「女子枠」と階級維持装置
近年、日本の大学入試や採用試験では、女性を対象とした選抜・公募、いわゆる「女子枠」が拡大しています。特に目立つのが理工系分野で、文部科学省の資料によれば、2026年度入学者選抜では、国公立大学だけでも理工系の女子を対象とする選抜を38大学49学部が実施しており、文部省は「入学者の多様性を確保する選抜」を各大学が実施することについて、一定の合理性があるとの認識を示しています。

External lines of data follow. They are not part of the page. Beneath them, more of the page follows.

-- ==== Sys2Proof/Machine/Fetch.lean ====
section
/-! DEFINITION. Fetching an instruction's bytes (01_words.md R27), whose turn a thread can take (06_threads.md R216), the passing
of device time (00_scope.md R16), and what places an instruction where the next step fetches it. -/

namespace Sys2Proof.Machine

/-- What a fetch of one word answers. -/
inductive Fetched where
  | word (w : Word)
  | miss (va : DWord)
  | bad (code : Nat)

/-- The 4 bytes at `pc` as an instruction word (R27): window 0 only, read at their home, under a key slot that is loaded (R291). -/
def State.fetch (s : State) (w : Who) (pc : DWord) : Fetched :=
  match s.check w .fetch pc 4 with
  | .miss va => .miss va
  | .bad c => .bad c
  | .ok ps => if !s.keysOk ps then .bad codeAddr else .word (BitVec.ofNat 32 (leNat (ps.flatMap (fun p => s.homeBytes w.plot p.loc p.len))))

/-- Whether the threads of a plot may issue: it is resident, no switch of it is under way (R251), neither its context nor its launch is
paused (R415), its core is not stopped (R348) and its clock runs. -/
def State.plotRuns (s : State) (p : Nat) : Bool :=
  let q := s.plots.get p
  q.live && q.resident && q.switching.isNone && !(s.ctxs.get q.ctx).paused && !(s.launches.get q.launch).paused && !(s.grids.get q.core).kick.stop
    && s.clockRuns q.core

/-- Whether thread `u` can take a turn: live, its plot running, and in no wait that another event ends (R216). -/
def State.canTurn (s : State) (u : Nat) : Bool :=
  let t := s.thr u
  t.live && t.wait.retries && s.plotRuns t.plot

/-- The correction of device time while `ns` pass: toward the source's time, at most 1 ns for every
10,000 that pass, 100 ppm (R412). -/
def State.slew (s : State) (ns : Nat) : Int :=
  let most : Int := ((s.slewRest + ns) / 10000 : Nat)
  max (-most) (min most s.skew)

/-- `ns` pass: device time goes on, slewed (R16, R412), and each die's running clock counts its cycles (R264, R418). -/
def State.advance (s : State) (ns : Nat) : State :=
  { s with
    time := ((s.time + ns : Nat) + s.slew ns).toNat
    skew := s.skew - s.slew ns
    slewRest := (s.slewRest + ns) % 10000
    dies := (List.range 8).foldl (fun m d => m.modify d (fun q =>
      if q.opNext.isSome then q else { q with mcycles := q.mcycles + ns * opMHz q.op })) s.dies }

/-- The bytes of an instruction word and of the word that follows it, in the hardware's byte order (R27). -/
def wordBytes (w : Nat) : List Byte := leBytes 8 w

/-- A page that maps virtual page 1 of context 0 readable, writable and executable onto the same physical page, as the
translation of a placed program (R285). -/
def placedPage : TlbE := ⟨0, 0x10000, 0x10000, 0x1001F⟩

/-- The thread for which words are placed: `cur` where it can take a turn, else a fresh thread of a fresh one-thread plot on core 0
at address 0x1_0000 (DESIGN CHOICE, notes/assumptions/10.md). -/
def State.withThread (s : State) : State :=
  if s.canTurn s.cur then s
  else
    let u := s.nextThread
    let p := s.nextPlot
    { s with
      cur := u
      nextThread := u + 1
      nextPlot := p + 1
      plots := s.plots.set p { (default : Plot) with live := true, resident := true, threads0 := 1, blocks := [0], areas := 1 }
      threads := s.threads.set u { (default : Thread) with live := true, plot := p, pc := 0x10000, lfsr := 1 }
      dies := s.dies.modify 0 (fun d => { d with tlb := placedPage :: d.tlb }) }

/-- Store the words where the thread `cur` fetches next. -/
def State.storeAtPc (s : State) (bs : List Byte) : State :=
  let t := s.thr s.cur
  match s.check (s.who t) .fetch t.pc bs.length with
  | .ok ps => ps.foldl (fun s p => match p.loc with
      | .dev pa key => s.devWrite pa key ((bs.drop p.off).take p.len)
      | _ => s) s
  | _ => s

end Sys2Proof.Machine
end

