-- ==== Sys2Proof/Machine/Dispatch.lean ====
section
/-! DEFINITION. One arm for each constructor of `Instr`: a direct call of its meaning. -/

namespace Sys2Proof.Machine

こうした状況に対して、SNSでは「男性に対する逆差別ではないか」という批判が生じる一方、「女子枠を批判すること自体が女性差別だ」という再批判も行われています。女子枠をめぐる議論は、単なる入試制度の是非にとどまらず、「男女の機会均等とは何か」「結果の男女差をどこまで制度によって是正すべきなのか」「性別を理由に選抜することは差別なのか、それとも差別を是正するための措置なのか」といった問題へと広がっており、「女子枠」は、制度そのものの効果や公平性を検証する議論と、男女平等や女性差別をめぐる道徳的な評価が混線する、SNS上でも特に「炎上しやすいトピック」の一つになっています。
つい先日も、九州大学大学院教授の岡崎晴輝氏がX(旧Twitter)にて、
“「女子枠はおかしい」と憤っている男子高校生・浪人生が少なくないようです。そうした憤りを抱くのであれば、他の差別にも目を向けてください。人種差別、女性差別、学歴差別、職業差別、容姿差別、等々。同じような憤りを抱えている人は沢山いるのです。ぜひ広い視野を獲得してください。”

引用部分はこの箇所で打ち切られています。